The change of per capita GDP and its effect

Energy consumption of unit GDP was 54.78% in 2018 lower than that of 2007 (Fig. 4). Optimizing the unit GDP from energy consumption could curb the increase in carbon emissions. The absolute value of energy efficiency effect indicated that the optimization of energy consumption per unit GDP is important to reducing carbon emissions, and a similar conclusion is noted by Xu et al. (2016). China has improved energy efficiency through improving technology for cleaner production. Even so, China’s energy consumption still constitutes a large proportion of the world’s total consumption. Although China’s unit GDP of energy consumption has been declining year by year (Fig. 4), it has remained higher than the global average during the study period. In 2016, for example, China’s unit GDP of energy consumption was 1.4 times greater than the global average and 2.1 times greater than the average for developed countries.

Fig. 4
figure 4

The change of E/Y and energy efficiency effect

Energy structure

Our results show that in China, coal consumption, as of 2018, still accounts for the largest energy supply among all three energy sources, and natural gas has a relatively small share. From 2007 to 2018, the proportion of natural gas consumption in the total energy consumption of the three major primary energy sources increased by 5.1%, with a small and steady growth rate. At the same time, the proportion of coal consumption decreased from 72.5 in 2007 to 59.0% in 2018 (Fig. 5). Coal is still widely consumed by China’s population, and natural gas consumption only accounts for a small proportion of energy supply. The promotion and use of natural gas still lags behind. However, while total energy consumption is large in China, the per capita share of energy is small, and the demand for energy is still high. As a result, large-scale exploitation and utilization of fossil energy will likely continue in China to meet the need of sustained and rapid growth of energy consumption. Considering the potential environmental consequences from such energy consumption should be taken to achieve a sustainable development pathway of China’s economy and society.

Fig. 5
figure 5

The change of energy structure

Conclusions

Via a Kaya model and LMDI decomposition approach, we resolved carbon emissions from energy consumption in China between 2006 and 2018 for the effects of population, per capita GDP, energy efficiency and energy structure. Energy consumption carbon emissions increased rapidly from 2007 to 2011; the increase slowed from 2011 to 2014 and exhibited a slight decline from 2014 to 2016 but again increased through 2018.
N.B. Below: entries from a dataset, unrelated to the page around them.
/-! ### updPort -/

@[simp] theorem Fabric.updPort_tick (f : Fabric) (k : Nat) (g : Port → Port) : (f.updPort k g).tick = f.tick := rfl
@[simp] theorem Fabric.updPort_bell (f : Fabric) (k : Nat) (g : Port → Port) : (f.updPort k g).bell = f.bell := rfl
@[simp] theorem Fabric.updPort_bells (f : Fabric) (k : Nat) (g : Port → Port) : (f.updPort k g).bells = f.bells := rfl
@[simp] theorem Fabric.updPort_hdp (f : Fabric) (k : Nat) (g : Port → Port) : (f.updPort k g).hdp = f.hdp := rfl
@[simp] theorem Fabric.updPort_mbxs (f : Fabric) (k : Nat) (g : Port → Port) : (f.updPort k g).mbxs = f.mbxs := rfl
@[simp] theorem Fabric.updPort_rings (f : Fabric) (k : Nat) (g : Port → Port) : (f.updPort k g).rings = f.rings := rfl
@[simp] theorem Fabric.updPort_accepts (f : Fabric) (k : Nat) (g : Port → Port) : (f.updPort k g).accepts = f.accepts := rfl
@[simp] theorem Fabric.updPort_waiting (f : Fabric) (k : Nat) (g : Port → Port) : (f.updPort k g).waiting = f.waiting := rfl
@[simp] theorem Fabric.updPort_ready (f : Fabric) (k : Nat) (g : Port → Port) : (f.updPort k g).ready = f.ready := rfl
@[simp] theorem Fabric.updPort_abi (f : Fabric) (k : Nat) (g : Port → Port) : (f.updPort k g).abi = f.abi := rfl
@[simp] theorem Fabric.updPort_major (f : Fabric) (k : Nat) (g : Port → Port) : (f.updPort k g).major = f.major := rfl
@[simp] theorem Fabric.updPort_minor (f : Fabric) (k : Nat) (g : Port → Port) : (f.updPort k g).minor = f.minor := rfl
@[simp] theorem Fabric.updPort_p28 (f : Fabric) (k : Nat) (g : Port → Port) : (f.updPort k g).p28 = f.p28 := rfl
@[simp] theorem Fabric.updPort_orders (f : Fabric) (k : Nat) (g : Port → Port) : (f.updPort k g).orders = f.orders := rfl
@[simp] theorem Fabric.updPort_nextOrder (f : Fabric) (k : Nat) (g : Port → Port) : (f.updPort k g).nextOrder = f.nextOrder := rfl
@[simp] theorem Fabric.updPort_violations (f : Fabric) (k : Nat) (g : Port → Port) : (f.updPort k g).violations = f.violations := rfl
@[simp] theorem Fabric.updPort_conf (f : Fabric) (k : Nat) (g : Port → Port) : (f.updPort k g).conf = f.conf := rfl
@[simp] theorem Fabric.updPort_aon (f : Fabric) (k : Nat) (g : Port → Port) : (f.updPort k g).aon = f.aon := rfl
@[simp] theorem Fabric.updPort_trc (f : Fabric) (k : Nat) (g : Port → Port) : (f.updPort k g).trc = f.trc := rfl
@[simp] theorem Fabric.updPort_pins (f : Fabric) (k : Nat) (g : Port → Port) : (f.updPort k g).pins = f.pins := rfl
@[simp] theorem Fabric.updPort_parts (f : Fabric) (k : Nat) (g : Port → Port) : (f.updPort k g).parts = f.parts := rfl
@[simp] theorem Fabric.updPort_win (f : Fabric) (k : Nat) (g : Port → Port) : (f.updPort k g).win = f.win := rfl
@[simp] theorem Fabric.updPort_drains (f : Fabric) (k : Nat) (g : Port → Port) : (f.updPort k g).drains = f.drains := rfl
@[simp] theorem Fabric.updPort_rtr (f : Fabric) (k : Nat) (g : Port → Port) : (f.updPort k g).rtr = f.rtr := rfl
@[simp] theorem Fabric.updPort_flow (f : Fabric) (k : Nat) (g : Port → Port) : (f.updPort k g).flow = f.flow := rfl
@[simp] theorem Fabric.updPort_lanes (f : Fabric) (k : Nat) (g : Port → Port) : (f.updPort k g).lanes = f.lanes := rfl
@[simp] theorem Fabric.updPort_scanOps (f : Fabric) (k : Nat) (g : Port → Port) : (f.updPort k g).scanOps = f.scanOps := rfl
@[simp] theorem Fabric.updPort_portCtls (f : Fabric) (k : Nat) (g : Port → Port) : (f.updPort k g).portCtls = f.portCtls := rfl
@[simp] theorem Fabric.updPort_fixedRate (f : Fabric) (k : Nat) (g : Port → Port) : (f.updPort k g).fixedRate = f.fixedRate := rfl
@[simp] theorem Fabric.updPort_qmapSource (f : Fabric) (k : Nat) (g : Port → Port) : (f.updPort k g).qmapSource = f.qmapSource := rfl
@[simp] theorem Fabric.updPort_clk (f : Fabric) (k : Nat) (g : Port → Port) : (f.updPort k g).clk = f.clk := rfl
@[simp] theorem Fabric.updPort_pwr (f : Fabric) (k : Nat) (g : Port → Port) : (f.updPort k g).pwr = f.pwr := rfl
@[simp] theorem Fabric.updPort_flash (f : Fabric) (k : Nat) (g : Port → Port) : (f.updPort k g).flash = f.flash := rfl
@[simp] theorem Fabric.updPort_roll (f : Fabric) (k : Nat) (g : Port → Port) : (f.updPort k g).roll = f.roll := rfl
@[simp] theorem Fabric.updPort_ladder (f : Fabric) (k : Nat) (g : Port → Port) : (f.updPort k g).ladder = f.ladder := rfl
@[simp] theorem Fabric.updPort_prc (f : Fabric) (k : Nat) (g : Port → Port) : (f.updPort k g).prc = f.prc := rfl
@[simp] theorem Fabric.updPort_mtl (f : Fabric) (k : Nat) (g : Port → Port) : (f.updPort k g).mtl = f.mtl := rfl
@[simp] theorem Fabric.updPort_sram (f : Fabric) (k : Nat) (g : Port → Port) : (f.updPort k g).sram = f.sram := rfl
@[simp] theorem Fabric.updPort_mcBusy (f : Fabric) (k : Nat) (g : Port → Port) : (f.updPort k g).mcBusy = f.mcBusy := rfl
@[simp] theorem Fabric.updPort_wraps (f : Fabric) (k : Nat) (g : Port → Port) : (f.updPort k g).wraps = f.wraps := rfl
@[simp] theorem Fabric.updPort_free (f : Fabric) (k : Nat) (g : Port → Port) : (f.updPort k g).free = f.free := rfl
We found that per capita GDP and energy efficiency were the main factors driving carbon emission effect, while the effects of population and energy structure were secondary. Increasing per capita GDP increased carbon emissions from 2007 to 2018. We suggest that reducing energy consumption per unit GDP could be an effective measure to reduce China’s carbon emissions.

China has taken aggressive measures to cope with climate change, such as trials of carbon emission trading, carbon sequestration in forests and soils, improving energy efficiency and adjusting the country’s economic and the energy structure to a degree. China should vigorously support the innovation of industrial technologies to improving energy efficiency, especially in high-energy-intensive industries, and sustainable development, further optimize the national economic structure, develop industries that consume less energy and replace fossil fuels with renewable energy.